(Saved entries)
—————

-- ==== Sys2Proof/Certificates/Slice0/Obligations.lean ====
section
/-!
DEFINITION. The statements for the provers, family by family: each says what instructions or events of spec/opcode_table.json do, and
that they complete. A statement of several claims is their conjunction; the claims stand before it, with the rules of spec/ that they
formalise. A context `c` with `s.ctx w.h = some c` is a path that issues the word; `s.Done t c pc ws` says that the word has completed, its
path at `pc`, and that nothing but the registers `ws` may have changed.
-/

set_option autoImplicit false

open Sys2Proof Sys2Proof.Machine

/-! ## Scalar and vector integer instructions (spec/05 R142 to R149, spec/04 R122) -/

namespace Sys2Proof

/-- The instruction of a scalar integer operation. -/
def SOp.instr (o : SOp) (w : Ops) (m : AluMod) : Instr :=
  match o with
  | .add => .add w m | .sub => .sub w m | .mul => .mul w m | .mulh => .mulh w m | .shl => .shl w m | .shr => .shr w m
  | .sar => .sar w m | .rol => .rol w m | .ror => .ror w m | .and => .and w m | .or => .or w m | .xor => .xor w m
  | .andn => .andn w m | .not => .not w m | .min => .min w m | .max => .max w m | .abs => .abs w m | .neg => .neg w m
  | .div => .div w m | .rem => .rem w m | .clz => .clz w m | .ctz => .ctz w m | .popc => .popc w m | .brev => .brev w m
  | .cmp => .cmp w m | .bfx => .bfx w m | .bfi => .bfi w m | .mov => .mov w m

/-- A condition code of R144 on two values of `n` bits. -/
def condHolds {n : Nat} (sg : Bool) (cc : BitVec 3) (a b : BitVec n) : Bool :=
  let lt (x y : BitVec n) := if sg then x.slt y else x.ult y
  match cc.toNat with
  | 0 => a == b
  | 1 => a != b
  | 2 => lt a b
  | 3 => !lt b a
  | 4 => lt b a
  | _ => !lt a b

/-- Bit `i` of a value, for each `i` below its width. -/
def bitsOf {n : Nat} (f : Nat → Bool) : BitVec n := BitVec.ofFnLE (fun i : Fin n => f i.val)

/-- The number of `true` values of `f` below `n`. -/
def countBits (n : Nat) (f : Nat → Bool) : Nat := ((List.range n).filter f).length

/-- The result y of R143 (R122 for the two divisions) at width `n`: `d` is the destination as it stood. -/
def SOp.result {n : Nat} (o : SOp) (sg : Bool) (imm : BitVec 14) (d a b : BitVec n) : BitVec n :=
  let k := b.toNat % n
  let pos := (imm.extractLsb' 8 6).toNat
  let len := (imm.extractLsb' 0 7).toNat
  match o with
  | .add => a + b
  | .sub => a - b
  | .mul => a * b
  | .mulh => ((if sg then a.signExtend (2 * n) * b.signExtend (2 * n) else a.zeroExtend (2 * n) * b.zeroExtend (2 * n))).extractLsb' n n
  | .shl => a <<< k
  | .shr => a >>> k
  | .sar => a.sshiftRight k
  | .rol => a.rotateLeft k
  | .ror => a.rotateRight k
  | .and => a &&& b
  | .or => a ||| b
  | .xor => a ^^^ b
  | .andn => a &&& ~~~b
  | .not => ~~~a
  | .min => if (if sg then b.slt a else b.ult a) then b else a
  | .max => if (if sg then a.slt b else a.ult b) then b else a
  | .abs => if a.msb then -a else a
  | .neg => -a
  | .div => if b = 0 then BitVec.allOnes n else if sg then a.sdiv b else a.udiv b
  | .rem => if b = 0 then a else if sg then a.srem b else a.umod b
  | .clz => BitVec.ofNat n (countBits n (fun i => decide (a.toNat < 2 ^ (n - 1 - i))))
  | .ctz => BitVec.ofNat n (countBits n (fun i => decide (a.toNat % 2 ^ (i + 1) = 0)))
  | .popc => BitVec.ofNat n (countBits n a.getLsbD)
  | .brev => bitsOf (fun i => a.getLsbD (n - 1 - i))
  | .cmp => if condHolds sg (imm.extractLsb' 0 3) a b then 1 else 0
  | .bfx => if sg then (a.extractLsb' pos len).signExtend n else (a.extractLsb' pos len).zeroExtend n
  | .bfi => bitsOf (fun i => if pos ≤ i ∧ i < pos + len then a.getLsbD (i - pos) else d.getLsbD i)
  | .mov => a

/-- A scalar integer result as R142 puts it into a 64-bit register. -/
def SOp.value (o : SOp) (t : Ty) (imm : BitVec 14) (d a b : Word) : Word :=
  match t with
  | .i32 => (o.result true imm (d.extractLsb' 0 32) (a.extractLsb' 0 32) (b.extractLsb' 0 32)).signExtend 64
  | .n32 => (o.result false imm (d.extractLsb' 0 32) (a.extractLsb' 0 32) (b.extractLsb' 0 32)).zeroExtend 64
  | .i64 => o.result true imm d a b
  | _ => o.result false imm d a b

/-- The operands that R144 and R146 allow: a type of 32 or 64 bits, a signed one for `ABS` and `NEG`, a field within the width. -/
def SOp.operandsOk (o : SOp) (t : Ty) (imm : BitVec 14) : Prop :=
  (t = .i32 ∨ t = .n32 ∨ t = .i64 ∨ t = .n64)
    ∧ (o = .abs ∨ o = .neg → t = .i32 ∨ t = .i64)
    ∧ (o = .bfx ∨ o = .bfi → 1 ≤ (imm.extractLsb' 0 7).toNat
        ∧ (imm.extractLsb' 8 6).toNat + (imm.extractLsb' 0 7).toNat ≤ t.bits)

end Sys2Proof

/-- R142 to R146, R122: a scalar integer instruction with an active lane writes y to its destination and to nothing else, and
completes; `g0` and `p0` keep their constants (spec/02 R52, R54); without an active lane it changes nothing. R417: where another
path of the slug holds a pinned register to its value, the write of another value takes `CHK_TYPE` (its `d0` names the register: log entry
6). Completion: `exec` answers a next state for `ADD`, `SUB`, `MUL`, `MULH`, `SHL`, `SHR`, `SAR`, `ROL`, `ROR`, `AND`, `OR`, `XOR`,
`ANDN`, `NOT`, `MIN`, `MAX`, `ABS`, `NEG`, `DIV`, `REM`, `CLZ`, `CTZ`, `POPC`, `BREV`, `CMP`, `BFX`, `BFI`, `MOV`. -/
def Obligations.ScalarIntegerResult : Prop :=
  ∀ (o : SOp) (w : Ops) (m : AluMod) (s : State) (c : Ctx), s.ctx w.h = some c →
    (c.act = 0 → ∃ t, exec (o.instr w m) s = .next t ∧ s.Done t c c.nextPc [])
    ∧ ∀ y : Word, c.act ≠ 0 → o.operandsOk m.ty m.imm →
      y = o.value m.ty m.imm (c.m.srcG w m.imm w.d) (c.m.srcG w m.imm w.a) (c.m.srcG w m.imm w.b) →
      (∀ n, w.d = .g n → s.pinBlocks c n.toNat y = false →
        ∃ t, exec (o.instr w m) s = .next t ∧ s.Done t c c.nextPc [.g n.toNat]
          ∧ (c.slugIn t).readG n.toNat = if n = 0 then 0 else y)
      ∧ (∀ n, w.d = .g n → s.pinBlocks c n.toNat y = true →
          exec (o.instr w m) s = .next (s.trap c { flt := { code := 0x0A, d0 := 0x80 + n.toNat, d1 := y }, mask := c.act }))
      ∧ (∀ n, w.d = .p n →
        ∃ t, exec (o.instr w m) s = .next t ∧ s.Done t c c.nextPc [.p n.toNat]
          ∧ (c.slugIn t).readP n.toNat = if n = 0 then 0xFFFFFFFF else y.extractLsb' 0 32)

namespace Sys2Proof

/-- The instruction of a vector integer operation. -/
def VIOp.instr (o : VIOp) (w : Ops) (m : AluMod) : Instr :=
  match o with
  | .add => .vaddInt w m | .sub => .vsubInt w m | .mul => .vmulInt w m | .cmp => .vcmpInt w m | .mulh => .vmulh w m
  | .mad => .vmad w m | .shl => .vshl w m | .shr => .vshr w m | .sar => .vsar w m | .and => .vand w m | .or => .vor w m
  | .xor => .vxor w m | .andn => .vandn w m | .not => .vnot w m | .min => .vminInt w m | .max => .vmaxInt w m
  | .abs => .vabsInt w m | .neg => .vnegInt w m | .adds => .vadds w m | .subs => .vsubs w m | .div => .vdivInt w m
  | .rem => .vrem w m | .clz => .vclz w m | .popc => .vpopc w m | .brev => .vbrev w m | .sel => .vselInt w m
  | .bfx => .vbfx w m | .bfi => .vbfi w m | .mov => .vmovInt w m | .sad => .vsad w m

/-- A 32-bit sum of a wider value clamped to the range of a type (R147). -/
def clamped (sg : Bool) (x : BitVec 34) : Lane :=
  if sg then
    (if x.slt (-2147483648) then 0x80000000 else if (2147483647 : BitVec 34).slt x then 0x7FFFFFFF else x.extractLsb' 0 32)
  else
    (if x.slt 0 then 0 else if (4294967295 : BitVec 34).slt x then 0xFFFFFFFF else x.extractLsb' 0 32)

/-- The absolute difference of two bytes, as a lane. -/
def byteGap (a b : Byte) : Lane := (if a.ult b then b - a else a - b).zeroExtend 32

/-- The result y of R147 in a lane: `d` is the destination lane as it stood, `q` the lane's bit of the predicate of `VSEL`. -/
def VIOp.result (o : VIOp) (sg q : Bool) (imm : BitVec 14) (d a b : Lane) : Lane :=
  let wide (x : Lane) : BitVec 34 := if sg then x.signExtend 34 else x.zeroExtend 34
  let scalar (o : SOp) : Lane := o.result sg imm d a b
  match o with
  | .add => scalar .add | .sub => scalar .sub | .mul => scalar .mul | .mulh => scalar .mulh | .mad => a * b + d
  | .shl => scalar .shl | .shr => scalar .shr | .sar => scalar .sar | .and => scalar .and | .or => scalar .or
  | .xor => scalar .xor | .andn => scalar .andn | .not => scalar .not | .min => scalar .min | .max => scalar .max
  | .abs => scalar .abs | .neg => scalar .neg
  | .adds => clamped sg (wide a + wide b)
  | .subs => clamped sg (wide a - wide b)
  | .div => scalar .div | .rem => scalar .rem | .clz => scalar .clz | .popc => scalar .popc | .brev => scalar .brev
  | .sel => if q then a else b
  | .bfx => scalar .bfx | .bfi => scalar .bfi
  | .mov => a
  | .sad => d + byteGap (a.extractLsb' 0 8) (b.extractLsb' 0 8) + byteGap (a.extractLsb' 8 8) (b.extractLsb' 8 8)
      + byteGap (a.extractLsb' 16 8) (b.extractLsb' 16 8) + byteGap (a.extractLsb' 24 8) (b.extractLsb' 24 8)
  | .cmp => 0

/-- The operands that R148 and R149 allow. -/
def VIOp.operandsOk (o : VIOp) (t : Ty) (imm : BitVec 14) : Prop :=
  (t = .i32 ∨ t = .n32)
    ∧ (o = .abs ∨ o = .neg → t = .i32)
    ∧ (o = .bfx ∨ o = .bfi → 1 ≤ (imm.extractLsb' 0 7).toNat
        ∧ (imm.extractLsb' 8 6).toNat + (imm.extractLsb' 0 7).toNat ≤ 32)

end Sys2Proof

namespace Sys2Proof.Machine

/-- A vector register after a word: the active lanes hold `f`, the others what they held. -/
def Ctx.lanesAre (c : Ctx) (t : State) (n : Nat) (f : Fin 32 → Lane) : Prop :=
  ∀ i : Fin 32, ((c.slugIn t).readV n)[i] = if c.act.getLsbD i.val then f i else (c.m.readV n)[i]

end Sys2Proof.Machine

/-- R147, R148, R122: a vector integer instruction writes y to the active lanes of its destination and to nothing else, and
completes. -/
def Sys2Proof.Claim.VectorIntegerResult : Prop :=
  ∀ (o : VIOp) (w : Ops) (m : AluMod) (s : State) (c : Ctx) (n : BitVec 7),
    s.ctx w.h = some c → o ≠ .cmp → o.operandsOk m.ty m.imm → w.d = .v n →
    ∃ t, exec (o.instr w m) s = .next t ∧ s.Done t c c.nextPc [.v n.toNat]
      ∧ c.lanesAre t n.toNat (fun i =>
          o.result (decide (m.ty = .i32)) ((c.m.readP (m.imm.extractLsb' 0 4).toNat).getLsbD i.val) m.imm
            (c.m.readV n.toNat)[i] (c.m.srcV w m.imm m.ty w.a i) (c.m.srcV w m.imm m.ty w.b i))

/-- R148, R144: an integer `VCMP` sets the active lanes' bits of its predicate to the outcome of the condition and completes; every
other bit, and `p0` whole, stays. -/
def Sys2Proof.Claim.VectorIntegerCompareResult : Prop :=
  ∀ (w : Ops) (m : AluMod) (s : State) (c : Ctx) (n : BitVec 4),
    s.ctx w.h = some c → (m.ty = .i32 ∨ m.ty = .n32) → w.d = .p n →
    ∃ t, exec (.vcmpInt w m) s = .next t ∧ s.Done t c c.nextPc [.p n.toNat]
      ∧ ∀ i : Fin 32, ((c.slugIn t).readP n.toNat).getLsbD i.val
          = if n = 0 ∨ c.act.getLsbD i.val = false then (c.m.readP n.toNat).getLsbD i.val
            else condHolds (decide (m.ty = .i32)) (m.imm.extractLsb' 0 3)
              (c.m.srcV w m.imm m.ty w.a i) (c.m.srcV w m.imm m.ty w.b i)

—————

PROBLEM TO SOLVE
Above are some records; copy exactly the lines from the one with "(c.act = 0 →" through the one with "m | .sad => .vsad w m", both included, and no others.

ANSWER AREA
    (c.act = 0 → ∃ t, exec (o.instr w m) s = .next t ∧ s.Done t c c.nextPc [])
    ∧ ∀ y : Word, c.act ≠ 0 → o.operandsOk m.ty m.imm →
      y = o.value m.ty m.imm (c.m.srcG w m.imm w.d) (c.m.srcG w m.imm w.a) (c.m.srcG w m.imm w.b) →
      (∀ n, w.d = .g n → s.pinBlocks c n.toNat y = false →
        ∃ t, exec (o.instr w m) s = .next t ∧ s.Done t c c.nextPc [.g n.toNat]
          ∧ (c.slugIn t).readG n.toNat = if n = 0 then 0 else y)
      ∧ (∀ n, w.d = .g n → s.pinBlocks c n.toNat y = true →
          exec (o.instr w m) s = .next (s.trap c { flt := { code := 0x0A, d0 := 0x80 + n.toNat, d1 := y }, mask := c.act }))
      ∧ (∀ n, w.d = .p n →
        ∃ t, exec (o.instr w m) s = .next t ∧ s.Done t c c.nextPc [.p n.toNat]
          ∧ (c.slugIn t).readP n.toNat = if n = 0 then 0xFFFFFFFF else y.extractLsb' 0 32)

namespace Sys2Proof

/-- The instruction of a vector integer operation. -/
def VIOp.instr (o : VIOp) (w : Ops) (m : AluMod) : Instr :=
  match o with
  | .add => .vaddInt w m | .sub => .vsubInt w m | .mul => .vmulInt w m | .cmp => .vcmpInt w m | .mulh => .vmulh w m
  | .mad => .vmad w m | .shl => .vshl w m | .shr => .vshr w m | .sar => .vsar w m | .and => .vand w m | .or => .vor w m
  | .xor => .vxor w m | .andn => .vandn w m | .not => .vnot w m | .min => .vminInt w m | .max => .vmaxInt w m
  | .abs => .vabsInt w m | .neg => .vnegInt w m | .adds => .vadds w m | .subs => .vsubs w m | .div => .vdivInt w m
  | .rem => .vrem w m | .clz => .vclz w m | .popc => .vpopc w m | .brev => .vbrev w m | .sel => .vselInt w m
  | .bfx => .vbfx w m | .bfi => .vbfi w m | .mov => .vmovInt w m | .sad => .vsad w m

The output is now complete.